The organizing principle of “Let the Record Show” derives from the Isaac Bashevis Singer novel “Enemies, a Love Story.” Schulman was inspired by how Singer felt no compunction to create virtuous Jewish characters as if to emphasize that virtue wasn’t a prerequisite for compassion. In calamity, “people just become themselves. But ever so much more so,” she wrote in “Rat Bohemia.”

But the story of AIDS has been profoundly distorted — gentrified, Schulman might say. There is an ignoble tradition of keeping straight people at the “heroic center” of the story: See “Philadelphia,” “Angels in America” and “Rent,” which appeared to rip off, and weirdly warp, Schulman’s novel “People in Trouble.”

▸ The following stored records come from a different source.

/-- The end of tick `k` for the FAULT frames gathered in it (R422 to R424). -/
def Dev.stormStep (d : Dev) (now k : Nat) : Dev :=
  let fs := (List.range 4).flatMap (fun b => (d.canCtl (2 + b)).faults)
  let d := d.each (List.range 4) (fun d b => d.supplyStep now b k)
  let d := d.each (List.range 4) (fun d b =>
    let mine := fs.filter (fun f => f.bus == b)
    if max 1 (d.rd (VNP.SHADE_NODES (2 + b))) ≤ ((mine.map (·.node)).dedup).length then d.shadeStart now b ((mine.head?.map (·.code)).getD 0) else d)
  let codes := ((fs.map (·.code)).mergeSort (· ≤ ·)).dedup
  let d := d.each codes (fun d code =>
    let inst := (((fs.filter (fun f => f.code == code)).map (fun f => 64 * f.bus + f.node)).foldl min 255)
    d.fireAgg now EVT.CAN_NODE_FAULT inst code (d.aggRecord k code fs))
  d.each (List.range 4) (fun d b => d.modCan (2 + b) (fun c => { c with faults := [] }))

/-! ### Host actions of the VNP registers -/

/-- NODE_IDX written (Table 12.20): the node's words are shown. -/
def Dev.nodeIdxWrite (d : Dev) (b a : Nat) : Dev :=
  let n := 2 + b
  let v := d.node b a
  let d := ((d.wr (VNP.NODE_IDX n) a).wr (VNP.NODE_STATE n) v.st).wr (VNP.N_PTS_M1 n) (v.pts - 1)
  let d := ((d.wrB (VNP.LAT_RPT n) v.latRpt).wrB (VNP.N_SNUFFED n) v.snuffed).wrB (VNP.PT_ERR n) v.ptErr
  let d := ((d.wr (VNP.VNP_VER n) v.ver).wr (VNP.N_TEMP n) v.temp).wr (VNP.N_VSUP n) v.vsup
  let d := ((d.wr (VNP.N_PT_STATE n) v.ptState).wr (VNP.VENDOR n) v.vendor).wr (VNP.N_RX_LATE n) v.rxLate
  ((d.wr2 (VNP.N_UID_LO n) (VNP.N_UID_HI n) v.uid).wr (VNP.N_RECORDS n) v.records).wr (VNP.N_FAULTS n) v.faults

/-- NEW_NEXT written (R419). -/
def Dev.newNext (d : Dev) (b : Nat) : Dev := d.modCan (2 + b) (fun c => { c with newNodes := c.newNodes.tail })

/-- POLL_GO written (R414). -/
def Dev.pollGo (d : Dev) (b : Nat) : Dev := d.vnpSend b 12 (d.rd (VNP.POLL_NODE (2 + b))) [0]

/-! ### Commands -/

/-- The bytes of an operand. -/
def natBytes (l : List Byte) : List Nat := l.map BitVec.toNat

/-- Whether reports of boom bus `b` are heard. -/
def Dev.vnpHears (d : Dev) (b : Nat) : Bool := d.alive && d.vnpOn b

/-- LATENCY, R413. -/
def execLatency (el : Nat) (bus : Fin 4) (node : Fin 64) (data : List Byte) (s : State) : Host.Outcome State Fault Refusal :=
  s.run el (fun now d => if d.vnpHears bus.val then d.vnpLatency now bus.val node.val (natBytes data) else d)

/-- STATUS, R414. -/
def execStatus (el : Nat) (bus : Fin 4) (node : Fin 64) (data : List Byte) (s : State) : Host.Outcome State Fault Refusal :=
  s.run el (fun now d => if d.vnpHears bus.val then d.vnpStatus now bus.val node.val (natBytes data) else d)

/-- FAULT, R415. -/
def execFault (el : Nat) (bus : Fin 4) (node : Fin 64) (data : List Byte) (s : State) : Host.Outcome State Fault Refusal :=
  s.run el (fun now d => if d.vnpHears bus.val then d.vnpFault now bus.val node.val (natBytes data) else d)

/-- CONFIG_ACK, R420. -/
def execConfigAck (el : Nat) (bus : Fin 4) (node : Fin 64) (data : List Byte) (s : State) : Host.Outcome State Fault Refusal :=
  s.run el (fun now d => if d.vnpHears bus.val then d.vnpConfigAck now bus.val node.val (natBytes data) else d)

/-- ENROL_REQ, R419. -/
def execEnrolReq (el : Nat) (bus : Fin 4) (data : List Byte) (s : State) : Host.Outcome State Fault Refusal :=
  s.run el (fun now d => if d.vnpHears bus.val then d.vnpEnrol now bus.val (natBytes data) else d)

/-- NODE_LOST, R421. -/
def execNodeLost (el : Nat) (bus : Fin 4) (node : Fin 64) (s : State) : Host.Outcome State Fault Refusal :=
  s.run el (fun now d => if d.ticking then d.nodeLostCheck now bus.val node.val else d)

/-- BUS_SUPPLY_CLEAR, R423. -/
def execBusSupplyClear (el : Nat) (bus : Fin 4) (s : State) : Host.Outcome State Fault Refusal :=
  s.run el (fun now d => if d.alive then d.supplyClear now bus.val else d)

/-- SHADE_END, R424. -/
def execShadeEnd (el : Nat) (bus : Fin 4) (s : State) : Host.Outcome State Fault Refusal :=
  s.run el (fun now d => if d.alive then d.shadeCheck now bus.val else d)

/-- The duty refresh of node `a` of bus `b`, where tick `k` is one of its own and has not brought it yet (R189). -/
def Dev.dutyRefresh (d : Dev) (k b a : Nat) : Dev :=
  if (d.node b a).st == 2 && d.vnpTx b && d.refreshDue k b a then
    let on_ := fun n => (d.decOf n).s
    let d := (d.dutyFrames (d.edgeOf k) b a on_).gridSent b a on_
    d.setNode b a { d.node b a with dutyTick := some k }
  else d

/-- DUTY_REFRESH, R189: a node receives the duty of its pulsed points that are on. -/
def execDutyRefresh (el : Nat) (bus : Fin 4) (node : Fin 64) (s : State) : Host.Outcome State Fault Refusal :=
  s.run el (fun now d => if d.ticking then d.dutyRefresh (d.tickCnt now) bus.val node.val else d)

/-- POLL_GO, R426. -/
def execPollGo (el : Nat) (bus : Fin 4) (node : BitVec 6) (s : State) : Host.Outcome State Fault Refusal :=
  s.run el (fun _ d => if d.hif.inService then (d.wr (VNP.POLL_NODE (2 + bus.val)) node.toNat).pollGo bus.val else d)

/-- NEW_NEXT, R426. -/
def execNewNext (el : Nat) (bus : Fin 4) (s : State) : Host.Outcome State Fault Refusal :=
  s.run el (fun _ d => if d.hif.inService then d.newNext bus.val else d)

end Sys2Proof.Machine
end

The other grave misrepresentation she perceives comes from accounts like David France’s 2013 documentary, “How to Survive a Plague.” France gave the impression that it was a few white gay men who sustained ACT UP. According to Schulman, he ignored the contributions of activists who were women or people of color and how their backgrounds in Black liberation movements, the labor movement and reproductive rights profoundly influenced strategy. France’s focus on a few “heroic individuals,” Schulman writes, “could mislead contemporary activists away from the fact that — in America — political progress is won by coalitions.”